That’s the type of story we need to be able to tell. To make it real to people why these forward looking policies are good for all Hoosiers. These stories have to be told, told loudly, and told often. The good news is that Indiana has a story to tell. Unlike some other places, where there are lots of high value jobs, but little else, Indiana can create a broader spectrum of jobs and build a real middle class economy for the 21st century.
Quality product, high aspirations, narrative, cost, jobs, and quality of life. Those are a few of the things that go into creating a good people climate.
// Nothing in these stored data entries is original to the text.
/-- A window with no write waiting is followed by one under the same settings. -/
theorem closeWindow_unchanged (ht : (s.ch c).openAt ≠ s.freeNs) (hc : (s.ch c).changed = false) :
    closeWindow s c = openWindow (endWindow s c) c ((endWindow s c).ch c).set := by
  simp [closeWindow, ht, hc]

/-- An edge that the divider selects, with room for its stop, on a calibrated TDC that is free, outside the calibration interval. -/
theorem countEdge_stamped {code : Nat} (hb : inCalInterval s (s.ch c).set = false) (hok : (s.ch c).calOk = true)
    (hd : (s.ch c).numbered % (s.ch c).set.div = 0) (hn : (s.ch c).numbered / (s.ch c).set.div < 32)
    (hl : (s.ch c).lastStop = none) (hp : (s.ch c).set.pps = false) :
    countEdge s c code false = s.setCh c { s.ch c with
      edges := (s.ch c).edges + 1, numbered := (s.ch c).numbered + 1,
      stops := (s.ch c).stops ++ [(stopStamp s c code (s.ch c).c1 (s.ch c).c2, (s.ch c).numbered)],
      lastStop := some (freeStop s c code (s.ch c).c1 (s.ch c).c2) } := by
  simp [countEdge, hb, hok, hd, Nat.not_le.2 hn, hl, hp]

theorem inputEdge_of_open {code : Nat} {g : Bool} (hm : measuring s = true) (he : (s.ch c).set.hasEpochs = true)
    (ha : atEpoch s (s.ch c).set = false) (ho : (s.ch c).isOpen = true) : inputEdge s c code g = countEdge s c code g := by
  simp [inputEdge, hm, windowClose_between hm he ha, ho]

end

/-! ### Calibration (R69–R71) -/

theorem takeCalibration_of_valid (s : State) (c : Nat) {c1 c2 : Nat} (hv : calValid c1 c2 = true) :
    takeCalibration s c c1 c2 =
      reportCal (noteTrim (s.setCh c { s.ch c with next := some (c1, c2), badNext := false }) c (c2 - c1)) c c1 c2 := by
  simp [takeCalibration, hv]

section
variable {s : State} {c1 c2 : BitVec 12}

theorem exec_tdcCalibration {c : Fin 16} (hm : measuring s = true) (hi : inCalInterval s (s.ch c).set = true) :
    exec (.tdcCalibration c c1 c2) s = .next (takeCalibration s c c1.toNat c2.toNat) := by
  show Host.Outcome.next _ = _
  simp [hm, hi]

theorem exec_evtCalibration_of_valid {e : Fin 8} (hm : measuring s = true) (hg : onGrid s (16 + e) = true)
    (hr : s.reached msU (500000 * 65536) = true) (hv : calValid c1.toNat c2.toNat = true) :
    exec (.evtCalibration e c1 c2) s = .next (reportCal (noteTrim (countTdcWindows (s.setCh (16 + e) { s.ch (16 + e) with
      c1 := c1.toNat, c2 := c2.toNat, calOk := true }) (16 + e)) (16 + e) (c2.toNat - c1.toNat)) (16 + e) c1.toNat c2.toNat) := by
  show Host.Outcome.next _ = _
  simp [hm, hg, hr, hv]

end

/-! ### EVENT channels (R71, R77) -/

section
variable {s : State} {c code : Nat}

/-- With POST 0 an edge of an input pin is counted alone. -/
theorem stampEvt_counted (hb : inGridInterval s = false) (hp : (s.ch c).set.post = false) (hd : (s.ch c).set.dir = false) :
    stampEvt s c code false = (s.setCh c { s.ch c with running := ((s.ch c).running + 1) % 2 ^ 32 }, none) := by
  simp [stampEvt, hb, hp, hd]

/-- With POST 1 an edge on a calibrated TDC that is free, its FIFO empty and no loss to report, is posted with its stamp. -/
theorem stampEvt_posted (hb : inGridInterval s = false) (hp : (s.ch c).set.post = true) (hok : (s.ch c).calOk = true)
    (hl : (s.ch c).lastStop = none) (hf : (s.ch c).fifo = []) (ho : (s.ch c).ovf = false) :
    stampEvt s c code false =
      let t := (stopStamp s c code (s.ch c).c1 (s.ch c).c2).toNat * 128
      let n := ((s.ch c).running + 1) % 2 ^ 32
      (postEvent (s.setCh c { s.ch c with
          running := n, fifo := [s.freeNs + fifoNs], lastStop := some (freeStop s c code (s.ch c).c1 (s.ch c).c2) })
        (s.ch c).set.evring 0x0001 c t (leBytes 4 n ++ leBytes 1 0), some t) := by
  simp [stampEvt, hb, hp, hok, hl, hf, ho, fifoAt, b2n]

/-- On an EVENT channel whose pin is an input, an edge does what `stampEvt` makes of it. -/
theorem exec_evtEdge_of_input {k : Fin 8} {g : Bool} (hm : measuring s = true) (hd : (s.ch (16 + k)).set.dir = false)
    (ht : (s.ch (16 + k)).set.type = 3) : exec (.evtEdge k code g) s = .next (stampEvt s (16 + k) code g).1 := by
  show Host.Outcome.next _ = _
  cases h : stampEvt s (16 + k) code g with
  | mk t st => cases st <;> simp [hm, hd, ht, h]

end

theorem exec_inputEdge (c : Fin 16) (code : BitVec 12) (g : Bool) (s : State) :
    exec (.inputEdge c code g) s = .next (settle (inputEdge s c code.toNat g)) := rfl

theorem exec_windowClose (c : Fin 24) (s : State) :
    exec (.windowClose c) s = .next (
      if (windowClose s c).get (Reg.RES_STAT_SEQ c) = s.get (Reg.RES_STAT_SEQ c) then windowClose s c
      else comparePch (windowClose s c) c) := rfl

theorem exec_refinChWrite {c : Fin 24} {k : Fin 7} {v : Word} {s : State} (h : s.mode = .setup) :
    exec (.refinChWrite c k v) s = .next (storeChSetting s c k v.toNat) :=
  congrArg Host.Outcome.next (if_pos h)

/-- Settles O7: each clause is what its row's meaning answers under the clause's hypotheses. -/
theorem measurementChannelsAct : Obligations.MeasurementChannelsAct := by
  refine ⟨fun c code s hm ho hb hok hd hn he ha hl hp => ?_, fun c c1 c2 s hm hi hv => ?_, fun e c1 c2 s => exec_evtCalibration_of_valid,
    fun c s hm ha ho ht hc => ⟨_, _, rfl, rfl, ?_⟩, fun k code s hm hd ht hp hb => ?_, fun k code s hm hd ht hp hb hok hl hf hv => ?_,
    fun c k v s hs => ⟨_, rfl, exec_refinChWrite hs⟩⟩
  · rw [exec_inputEdge, inputEdge_of_open hm he ha ho, countEdge_stamped hb hok hd hn hl hp]
  · rw [exec_tdcCalibration hm hi, takeCalibration_of_valid s c hv]
  · rw [exec_windowClose, windowClose_at_epoch hm ha, closeWindow_unchanged ht hc, endWindow_of_open ho ht]
  · rw [exec_evtEdge_of_input hm hd ht, stampEvt_counted hb hp hd]
  · rw [exec_evtEdge_of_input hm hd ht, stampEvt_posted hb hp hok hl hf hv]

/-! ### REFIN_SET (R86–R88) -/

theorem refOfCh_taken (s : State) (d : Desc) (c : Nat) : refOfCh (taken s d) c = refOfCh s c := by
  simp [refOfCh, isPpsCh, State.bit, get_taken (s := s) (d := d) (g := Reg.TOD_CFG_EN) (by decide) (by decide),
    get_taken (s := s) (d := d) (g := Reg.TOD_CFG_PPS_CH) (by decide) (by decide)]

theorem isSrc_taken (s : State) (d : Desc) (i : Nat) : isSrc (taken s d) i = isSrc s i := by
  simp [isSrc, State.bit, get_taken (s := s) (d := d) (g := Reg.SEL_STAT_SRC_V) (by decide) (by decide),
    get_taken (s := s) (d := d) (g := Reg.SEL_STAT_SRC) (by decide) (by decide)]

/-- Without FORCE, on a windowed channel whose reference is not SRC, REFIN_SET refuses nothing and disqualifies nothing. -/
theorem refinSet_apply {s : State} {w : Waiting} (hs : isSrc s (refOfCh s (w.d.u8 16)) = false) (hf : bitOf (w.d.u8 17) 0 = false)
    (hc : w.d.u8 16 < 16) :
    refinSetOp.apply s w =
      let u := takeIn (refinStore (endWindow s (w.d.u8 16)) w.d) (w.d.u8 16)
      finishDesc u w St.ok (leBytes 1 ((u.get (Reg.RES_STAT_SEQ (w.d.u8 16)) + 1) % 256)) := by
  simp [refinSetOp, hs, hf, hc, Nat.not_le.2 hc]

/-- Settles O8: an accepted REFIN_SET is applied at once, and acceptance leaves the registers that name SRC. -/
theorem refinSetApplies : Obligations.RefinSetApplies := by
  intro s d ha hs hf hc
  refine ⟨_, rfl, congrArg Host.Outcome.next (ha.submit.trans ?_)⟩
  exact refinSet_apply (w := takenAs s d refinSetOp.opcode) ((isSrc_taken ..).trans (refOfCh_taken s d _ ▸ hs)) hf hc

/-! ### The 1PPS+ToD input (R80–R82) -/

section
variable {s : State} {l : TodLabel} {p : Nat}

theorem todMessage_misframed {good known : Bool} (hm : measuring s = true) (he : s.bit Reg.TOD_CFG_EN = true) :
    todMessage s false good known l = s.setFlag Flag.TOD_FRAMING := by
  simp [todMessage, hm, he]

theorem todMessage_corrupt {known : Bool} (hm : measuring s = true) (he : s.bit Reg.TOD_CFG_EN = true) :
    todMessage s true false known l = s.setFlag Flag.TOD_CKSUM := by
  simp [todMessage, hm, he]

/-- The first label of all breaks no sequence of seconds. -/
theorem pairLabel_first (h : s.refin.tod.lastSec = none) :
    pairLabel s l = s.setTod (fun t => { t with lastSec := some l.sec, run := 1, paired := some l }) := by
  simp [pairLabel, h]

/-- With LABEL 0 the first message between 1 ms and 990 ms after a pulse whose window is still open names it. -/
theorem todMessage_labels (hm : measuring s = true) (he : s.bit Reg.TOD_CFG_EN = true) (hl : s.bit Reg.TOD_CFG_LABEL = false)
    (hp : s.refin.tod.pulse = some p) (hlo : 1000000 ≤ s.freeNs - p) (hhi : s.freeNs - p ≤ 990000000)
    (hn : s.refin.tod.paired = none) (hc : s.refin.tod.closed = false) : todMessage s true true true l = pairLabel s l := by
  simp [todMessage, hm, he, hl, hp, hlo, hhi, hn, hc]

/-- With LABEL 0 a pulse whose interval ends without a message gives its result without a label once its window has closed. -/
theorem exec_todIntervalEnd_of_closed (hm : measuring s = true) (he : s.bit Reg.TOD_CFG_EN = true)
    (hl : s.bit Reg.TOD_CFG_LABEL = false) (hp : s.refin.tod.pulse = some p) (hs : s.refin.tod.missed = false)
    (ht : p + 990000000 ≤ s.freeNs) (hn : s.refin.tod.paired = none) (hc : s.refin.tod.closed = true)
    (hd : s.refin.tod.ended = false) :
    exec .todIntervalEnd s = .next (publishTod ((s.setFlag Flag.TOD_NOTOD).setTod (fun d => { d with missed := true }))
      ((s.setFlag Flag.TOD_NOTOD).get Reg.TOD_CFG_PPS_CH)) := by
  show Host.Outcome.next _ = _
  simp [hm, he, hl, hp, hs, Nat.not_lt.2 ht, hn, hc, hd]

end

theorem exec_todMessage (framed good known : Bool) (sec : BitVec 48) (o : BitVec 16) (a b c : Bool) (q : Byte) (s : State) :
    exec (.todMessage framed good known sec o a b c q) s =
      .next (settle (todMessage s framed good known ⟨sec.toNat, q.toNat, o.toInt, a, b, c, s.freeNs⟩)) := rfl

/-- Settles O9: each clause is what its row's meaning answers under the clause's hypotheses. -/
theorem todInputActs : Obligations.TodInputActs := by
  refine ⟨fun sec o a b c q k g s hm he => ?_, fun sec o a b c q k s hm he => ?_,
    fun sec o a b c q s p hm he hl hp hlo hhi hn hs hc => ?_, fun s p => exec_todIntervalEnd_of_closed⟩
  · rw [exec_todMessage, todMessage_misframed hm he]
  · rw [exec_todMessage, todMessage_corrupt hm he]
  · rw [exec_todMessage, todMessage_labels hm he hl hp hlo hhi hn hc, pairLabel_first hs]

end Sys2Proof.Machine
end

section
/-!
The GNSS baseband: the rows of its events (O10) and its commands, accepted (O11).
-/

namespace Sys2Proof.Machine

/-! ### Solutions (R101) -/

section
variable {e : EpochIn} {s : State}

theorem exec_gnssSolution (e : EpochIn) (s : State) :
    exec (.gnssSolution e) s = .next (
      if !gnssRuns s || bitOf s.sys.engReset 19 || s.gns.epoch = some (latestEpoch s).2.1 then s
      else
        let u := e.chans.foldl (latchChan (latestEpoch s).2.1) (s.setGns (fun g => { g with epoch := some (latestEpoch s).2.1 }))
        settle (runEpoch (showBand e (showBand e u 0) 1) e (latestEpoch s).1 (latestEpoch s).2.1 (latestEpoch s).2.2)) := rfl

/-- An epoch not yet latched: its channels, its bands, then all that an epoch does. -/
theorem exec_gnssSolution_of_new (hr : gnssRuns s = true) (hg : bitOf s.sys.engReset 19 = false)
    (hn : s.gns.epoch ≠ some (latestEpoch s).2.1) :
    exec (.gnssSolution e) s =
      let u := e.chans.foldl (latchChan (latestEpoch s).2.1) (s.setGns (fun g => { g with epoch := some (latestEpoch s).2.1 }))
      .next (settle (runEpoch (showBand e (showBand e u 0) 1) e (latestEpoch s).1 (latestEpoch s).2.1 (latestEpoch s).2.2)) := by
  rw [exec_gnssSolution, if_neg (by simp [hr, hg, hn])]

theorem exec_gnssSolution_of_latched (hl : s.gns.epoch = some (latestEpoch s).2.1) : exec (.gnssSolution e) s = .next s := by
  rw [exec_gnssSolution, if_pos (by simp [hl])]

end

/-! ### Checks (R116, R117) -/

section
variable {b : Fin 2} {s : State}

theorem exec_jamTrip_of_on {powers : List Int} (hr : gnssRuns s = true) (hb : bandOn s b = true) :
    exec (.jamTrip b powers) s = .next (powers.foldl (powerMs b) s) :=
  congrArg Host.Outcome.next (if_neg (by simp [hr, hb]))

/-- The power shown changes no register at a lower address. -/
theorem get_shown_power {k : Nat} {power : Int} {g : Field} (h : g.key < 0x501a0 * 32) :
    (s.putSat (Reg.GNSS_BAND_POWER k) power).get g = s.get g :=
  State.get_put_ne (key_ne h (by simp only [Field.key, Reg.GNSS_BAND_POWER]; omega))

/-- A ms above JAM_THR that completes JAM_HOLD of them trips JAM. -/
theorem powerMs_trips {k : Nat} {power : Int} (hp : ((5 * s.get Reg.GNSS_JAM_CFG_JAM_THR : Nat) : Int) < power)
    (hh : s.get Reg.GNSS_JAM_CFG_JAM_HOLD ≤ s.gns.jamRun.get (fun _ => 0) k + 1) :
    powerMs k s power = tripCheck ((s.putSat (Reg.GNSS_BAND_POWER k) power).setGns (fun g => { g with
      jamRun := g.jamRun.set (fun _ => 0) k (s.gns.jamRun.get (fun _ => 0) k + 1) })) k := by
  have hthr := get_shown_power (s := s) (k := k) (power := power) (g := Reg.GNSS_JAM_CFG_JAM_THR) (by decide)
  have hhold := get_shown_power (s := s) (k := k) (power := power) (g := Reg.GNSS_JAM_CFG_JAM_HOLD) (by decide)
  unfold powerMs
  simp only [hthr, if_pos hp, State.get_setGns, hhold, State.putSat_gns]
  exact if_pos (by simp [hh])

theorem exec_gnssCheckClear_of_absent {c : Fin 7} (hr : gnssRuns s = true) (ha : chkActive s c = true)
    (ht : s.gns.seenAt.get (fun _ => 0) c + s.get Reg.GNSS_CHK_ACT_CLR_HOLD * 1000000000 ≤ s.freeNs) :
    exec (.gnssCheckClear c) s = .next (journalCheck (s.putMapBit Reg.GNSS_CHK_ACTIVE_ACTIVE c false) c false) :=
  congrArg Host.Outcome.next (if_pos (by simp [hr, ha, ht]))

end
As for recruitment, clearly almost no city puts even half the effort into people recruitment that they do into business recruitment. This gives Indianapolis an opportunity to step up, claim a leadership position, and get really, really aggressive about bringing talent to town.
Left to Right: Ron Gifford, CEO of the IndyPartnership, Yours Truly, and Mark Miles, CEO of the Central Indiana Corporate Partnership
I can’t resist posting this photo I got taken with the Lamar Hunt Trophy the Colts were awarded as AFC champions. Every year the Colts are committed to competing and winning at the highest levels, and also to doing it the right way as a class organization. They show that it is possible to both aim high and embody the best of Hoosier values. That’s exactly what the city as a whole should commit to in everything it does.